The spectators did not know what was going on, but his cheering supporters tell them, ‘This is the prophet Jesus from Nazareth in Galilee’. It was clearly a massive demonstration of allegiance by Jesus’s followers.

But why does Jesus choose to arrive in Jerusalem in this dramatic way?
Matthew has already told us that Jesus foresaw what fate awaited him in Jerusalem - the authorities, the chief priests and the scribes, wanted him dead. You might have expected him to slip into Jerusalem quietly, not rivet every eye upon himself. But no, Jesus deliberately plans his dramatic entry – he makes arrangements in advance for the donkey to be ready for him, and no doubt he expects his followers to cheer him.

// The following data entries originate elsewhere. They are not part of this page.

-- ==== Sys2Proof/Machine/ScriptText.lean ====
section
/-! DEFINITION. Reading a script's text: "One transaction per line; `;` starts a comment; numbers are hexadecimal with
`0x` or decimal without; a register name may stand for its address" (spec/30 R61, R62). Log entry 12. -/

namespace Sys2Proof.Machine

/-- A piece of a line: a word, or a string between quotes as bytes. -/
inductive Token where
  | word (cs : List Char)
  | text (bytes : List Byte)
  deriving DecidableEq, Repr

/-- Where the reader of a line stands: between pieces, in a word, in a string (what was read of it, last first). -/
inductive LexState where
  | gap
  | word (rev : List Char)
  | text (rev : List Byte)
  deriving DecidableEq, Repr

/-- Blanks and commas part a line's pieces. -/
def isGap (c : Char) : Bool := c == ' ' || c == ',' || c.toNat == 9

/-- The quote character. -/
def quote : Char := Char.ofNat 0x22

/-- The pieces of a line before its comment; none for a string that is not closed or holds a character outside ASCII. -/
def lex : LexState → List Char → Option (List Token)
  | .gap, [] => some []
  | .word w, [] => some [.word w.reverse]
  | .text _, [] => none
  | .gap, c :: cs =>
    if c == ';' then some []
    else if isGap c then lex .gap cs
    else if c == quote then lex (.text []) cs
    else lex (.word [c]) cs
  | .word w, c :: cs =>
    if c == ';' then some [.word w.reverse]
    else if isGap c then (lex .gap cs).map (.word w.reverse :: ·)
    else lex (.word (c :: w)) cs
  | .text t, c :: cs =>
    if c == quote then (lex .gap cs).map (.text t.reverse :: ·)
    else if c.toNat < 128 then lex (.text (BitVec.ofNat 8 c.toNat :: t)) cs
    else none

/-- The value of a digit in a base up to sixteen. -/
def digitValue (base : Nat) (c : Char) : Option Nat :=
  let v :=
    if 0x30 ≤ c.toNat ∧ c.toNat ≤ 0x39 then some (c.toNat - 0x30)
    else if 0x41 ≤ c.toNat ∧ c.toNat ≤ 0x46 then some (c.toNat - 0x41 + 10)
    else if 0x61 ≤ c.toNat ∧ c.toNat ≤ 0x66 then some (c.toNat - 0x61 + 10)
    else none
  v.bind fun n => if n < base then some n else none

/-- The number that digits write, read after the number `acc`. -/
def readDigits (base acc : Nat) : List Char → Option Nat
  | [] => some acc
  | c :: cs => (digitValue base c).bind fun v => readDigits base (base * acc + v) cs

/-- A number: hexadecimal with `0x`, decimal without (spec/30 R61). -/
def readNumber : List Char → Option Nat
  | [] => none
  | ['0', 'x'] => none
  | '0' :: 'x' :: cs => readDigits 16 0 cs
  | cs => readDigits 10 0 cs

/-- A number that is a byte. -/
def readByte (cs : List Char) : Option Byte :=
  (readNumber cs).bind fun n => if n < 256 then some (BitVec.ofNat 8 n) else none

/-- A byte of a list of bytes "given in hexadecimal" (spec/30 R62), with or without `0x`. -/
def readHexByte : List Char → Option Byte
  | [] => none
  | '0' :: 'x' :: cs => readByte ('0' :: 'x' :: cs)
  | cs => readByte ('0' :: 'x' :: cs)

/-- The register names with their addresses and how many consecutive addresses they cover (spec/20 R31). -/
def registerNames : List (List Char × Byte × Nat) :=
  [ (['S', 'H'], Config.baseSH, 16), (['S', 'P'], Config.baseSP, 6), (['D', 'H'], Config.baseDH, 16),
    (['D', 'P'], Config.baseDP, 6), (['P', 'L'], Config.basePL, 16), (['C', 'K'], Config.baseCK, 3),
    (['F', 'B'], Config.baseFB, 54), (['S', 'H', 'L'], Config.addrSHL, 1), (['S', 'P', 'L'], Config.addrSPL, 1),
    (['D', 'H', 'L'], Config.addrDHL, 1), (['D', 'P', 'L'], Config.addrDPL, 1), (['P', 'L', 'L'], Config.addrPLL, 1),
    (['S', 'E', 'Q'], Config.addrSEQ, 1), (['L', 'A', 'S', 'T'], Config.addrLAST, 1),
    (['S', 'T', 'A', 'T', 'U', 'S'], Config.addrSTATUS, 1), (['F', 'B', 'L'], Config.addrFBL, 1),
    (['C', 'M', 'D'], Config.addrCMD, 1) ]

/-- The address of a register's name with an offset within it, as in `FB+44` (spec/30 R61). -/
def readNamed (name : List Char) (offset : Nat) : Option Byte :=
  (registerNames.find? (·.1 == name)).bind fun r =>
    if offset < r.2.2 then some (r.2.1 + BitVec.ofNat 8 offset) else none

/-- An address: a number, a register's name, or a name and an offset (spec/30 R61). -/
def readAddr (cs : List Char) : Option Byte :=
  match cs.span (· != '+') with
  | (name, _ :: offset) => (readNumber offset).bind (readNamed name)
  | (name, []) => (readByte name).orElse fun _ => readNamed name 0

/-- A string register's name. -/
def readStrReg : List Char → Option StrReg
  | ['S', 'H'] => some .sh
  | ['S', 'P'] => some .sp
  | ['D', 'H'] => some .dh
  | ['D', 'P'] => some .dp
  | ['P', 'L'] => some .pl
  | _ => none

/-- The bytes that words give in hexadecimal. -/
def readHexBytes : List Token → Option (List Byte)
  | [] => some []
  | .word w :: ts => (readHexByte w).bind fun b => (readHexBytes ts).map (b :: ·)
  | .text _ :: _ => none

/-- The line that a line's pieces write; none where they write none of spec/30 R61 and R62. -/
def readPieces : List Token → Option ScriptLine
  | [.word ['H', 'R', 'D'], .word a] => (readAddr a).map .hrd
  | [.word ['H', 'W', 'R'], .word a, .word d] => (readAddr a).bind fun a => (readByte d).map (.hwr a)
  | [.word ['C', 'K', 'S']] => some .cks
  | [.word ['E', 'N', 'C']] => some .enc
  | [.word ['D', 'E', 'C']] => some .dec
  | [.word ['R', 'E', 'S', 'E', 'T']] => some .reset
  | [.word ['S', 'E', 'T', 'S'], .word r, .text bytes] => (readStrReg r).map (.sets · bytes)
  | .word ['S', 'E', 'T', 'B'] :: .word r :: bytes =>
    (readStrReg r).bind fun r => (readHexBytes bytes).map (.sets r)
  | [.word ['S', 'E', 'T', 'S', 'E', 'Q'], .word b] => (readByte b).map .setseq
  | .word ['L', 'O', 'A', 'D', 'F'] :: .word n :: bytes =>
    (readNumber n).bind fun n => (readHexBytes bytes).map (.loadf n)
  | [.word ['R', 'D', 'S'], .word r] => (readStrReg r).map .rds
  | [.word ['R', 'D', 'C', 'K']] => some .rdck
  | [.word ['R', 'D', 'S', 'T']] => some .rdst
  | [.word ['R', 'D', 'F']] => some .rdf
  | _ => none

/-- The well-formed lines that one line of text writes: none of them for a blank line or a comment. Answers `none` where
the text is no line of spec/30 R61 and R62. -/
def readLine (text : List Char) : Option (List ScriptLine) :=
  (lex .gap text).bind fun pieces =>
    if pieces.isEmpty then some []
    else (readPieces pieces).bind fun l => if l.wellFormed then some [l] else none

/-- The host events of a script's lines of text, in order (spec/70 R147: "a finite list of resets and transaction
words"). -/
def readScript : List (List Char) → Option (List HostEvent)
  | [] => some []
  | t :: ts => (readLine t).bind fun ls => (readScript ts).map (ls.flatMap ScriptLine.events ++ ·)

end Sys2Proof.Machine
end

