/-- The step of a plain write. -/
theorem step_writeEvent {s : State} {a d : Byte} {rest : List HostEvent} (ha : a ≠ Config.addrCMD)
    (h : s.script = writeEvent a d :: rest) : step s = .next ((s.writeLoc d (locate a)).accept rest) := by
  rw [step_word h, decode_build_write ha, exec_hwr_plain ha, State.writeLoc_accept]

/-- The state after plain writes of the bytes to consecutive addresses from `a` on, in order. -/
def State.writeFrom (s : State) (a : Byte) : List Byte → State
  | [] => s
  | b :: bs => (s.writeLoc b (locate a)).writeFrom (a + 1#8) bs

theorem State.writeFrom_accept (s : State) (rest : List HostEvent) (a : Byte) (bytes : List Byte) :
    (s.accept rest).writeFrom a bytes = (s.writeFrom a bytes).accept rest := by
  induction bytes generalizing s a with
  | nil => rfl
  | cons b bs ih => rw [State.writeFrom, State.writeFrom, State.writeLoc_accept, ih]

/-- The address after the first, by its distance. -/
theorem add_one_add_ofNat (a : Byte) (i : Nat) : a + 1#8 + BitVec.ofNat 8 i = a + BitVec.ofNat 8 (i + 1) := by
  rw [Nat.add_comm i 1, BitVec.ofNat_add, BitVec.add_assoc]

/-- A fact of all addresses of a run of writes, for the first and for the others. -/
theorem forall_addr_cons {P : Byte → Prop} {a b : Byte} {bs : List Byte}
    (h : ∀ i < (b :: bs).length, P (a + BitVec.ofNat 8 i)) :
    P a ∧ ∀ i < bs.length, P (a + 1#8 + BitVec.ofNat 8 i) := by
  refine ⟨?_, fun i hi => ?_⟩
  · simpa using h 0 (Nat.succ_pos _)
  · rw [add_one_add_ofNat]
    exact h (i + 1) (Nat.succ_lt_succ hi)

/-- A run of plain writes to consecutive addresses and one more, a step each. -/
theorem run_writeRun_writeEvent {s : State} {a la v : Byte} {bytes : List Byte} {rest : List HostEvent}
    (hplain : ∀ i < bytes.length, a + BitVec.ofNat 8 i ≠ Config.addrCMD) (hla : la ≠ Config.addrCMD)
    (h : s.script = writeRun a bytes ++ writeEvent la v :: rest) :
    Host.Core.run Sys2Proof.core (bytes.length + 1) s
      = .next (((s.writeFrom a bytes).writeLoc v (locate la)).accept rest) := by
  induction bytes generalizing s a with
  | nil => exact (run_succ_of_step (step_writeEvent hla h) 0).trans rfl
  | cons b bs ih =>
    obtain ⟨ha, htail⟩ := forall_addr_cons (P := (· ≠ Config.addrCMD)) hplain
    rw [List.length_cons, run_succ_of_step (step_writeEvent ha h), ih htail rfl, State.writeFrom_accept,
      State.writeLoc_accept, State.accept_accept]
    rfl

/-! ## What the writes leave in the register map -/

/-- Addresses outside the run read as before, LAST apart. -/
theorem State.read_writeFrom_of_ne {s : State} {a b : Byte} {bytes : List Byte}
    (hne : ∀ i < bytes.length, b ≠ a + BitVec.ofNat 8 i) (hlast : b ≠ Config.addrLAST) :
    (s.writeFrom a bytes).read b = s.read b := by
  induction bytes generalizing s a with
  | nil => rfl
  | cons c cs ih =>
    obtain ⟨ha, htail⟩ := forall_addr_cons (P := (b ≠ ·)) hne
    rw [State.writeFrom, ih htail, State.read_writeLoc_of_ne s c ha hlast]

/-- The addresses of the arrays a host may write: a write there is read back as it was written. -/
abbrev ArrayAddr (a : Byte) : Prop :=
  (a ≤ 0x3F#8 ∨ (0x80#8 ≤ a ∧ a ≤ 0xB5#8)) ∧ ¬ ReservedAddr a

Jesus surely intends his dramatic entry to convey a message to those who see and hear about it, a message without words. But what message exactly? One clue is the verse of prophesy from Zechariah 9:9, ‘Tell the daughter of Zion, look your king is coming to you, humble, and mounted on a donkey, and on a colt, the foal of a donkey’.

In Ireland today we’re inclined to see a donkey as a second class horse. But donkeys were often ridden by kings in the ancient Middle East. Horses were reserved for warfare - a king riding a horse was a leader going to war. But if a king came in peace he would ride a donkey.

The crowds following Jesus – including his closest disciples - believed him to be the Messiah promised in scripture, the anointed one of God. And they expected the Messiah would be a powerful military leader, who would throw out the hated Roman occupiers, and re-establish Jerusalem as the capital of a glorious independent Jewish kingdom, like that of David and Solomon.

But Jesus knows this is not the role God wants him to play. His loving Father God has chosen him as the Messiah to show people the way to God’s kingdom - a spiritual kingdom - not to establish an earthly kingdom. As he will shortly say to Pilate, ‘My kingdom is not of this world’.

So Jesus, in a deliberate echo of Zechariah’s prophesy, claims the allegiance of the people as the Messiah, the anointed one of God. Yet he does so not as an earthly king displaying warlike power, but as a king of peace humbly riding on a donkey. Jesus’s message to the crowds in Jerusalem is this, I think. ‘Follow me, I am the Messiah, but not the Messiah you imagine’.

The old familiar story echoes down the millennia – but what does it mean for you and I today?
Well, for one thing, it reminds us that Jesus the Messiah claims our total allegiance, just as he claimed the allegiance of the crowds in Jerusalem 2000 years ago. He is our king in the sense that we give him our whole-hearted personal allegiance. That is precisely what a king is - someone to whom we give our personal allegiance.

When we acknowledge that our first loyalty is to Jesus, we are liberated. No longer are we bound absolutely by other claims on our loyalty, by queen or president, by country, race or class, by family, party or county. We no longer fear these powerful forces. We are made free, free to follow the conscience God has given us, free to do what is right. We become fully human, made in the image of God. St Paul captures it beautifully when he says (Romans 8:38-9), ‘For I am convinced that neither death nor life, nor angels, nor rulers, nor things present, nor things to come, nor powers, nor height nor depth, nor anything else in all creation, will be able to separate us from the love of God in Christ Jesus our Lord’.

And for a second thing, it warns us that we might be mistaken - mistaken in what we believe God wants of us through Jesus.

The crowds following Jesus 2000 years ago were mistaken to want to make the Messiah into an earthly king to lead their national liberation struggle. They were blinded by their own interpretation of scripture and by their own desires. The same could be true of us, or of any of our different churches.

Is it possible we could be wrong, and those with different beliefs are right? We would do well never to dismiss that possibility. We should instead admit our human fallibility, engage prayerfully with those who believe differently to us, and always, always be alive to the promptings of the Spirit which Jesus sends to guide us.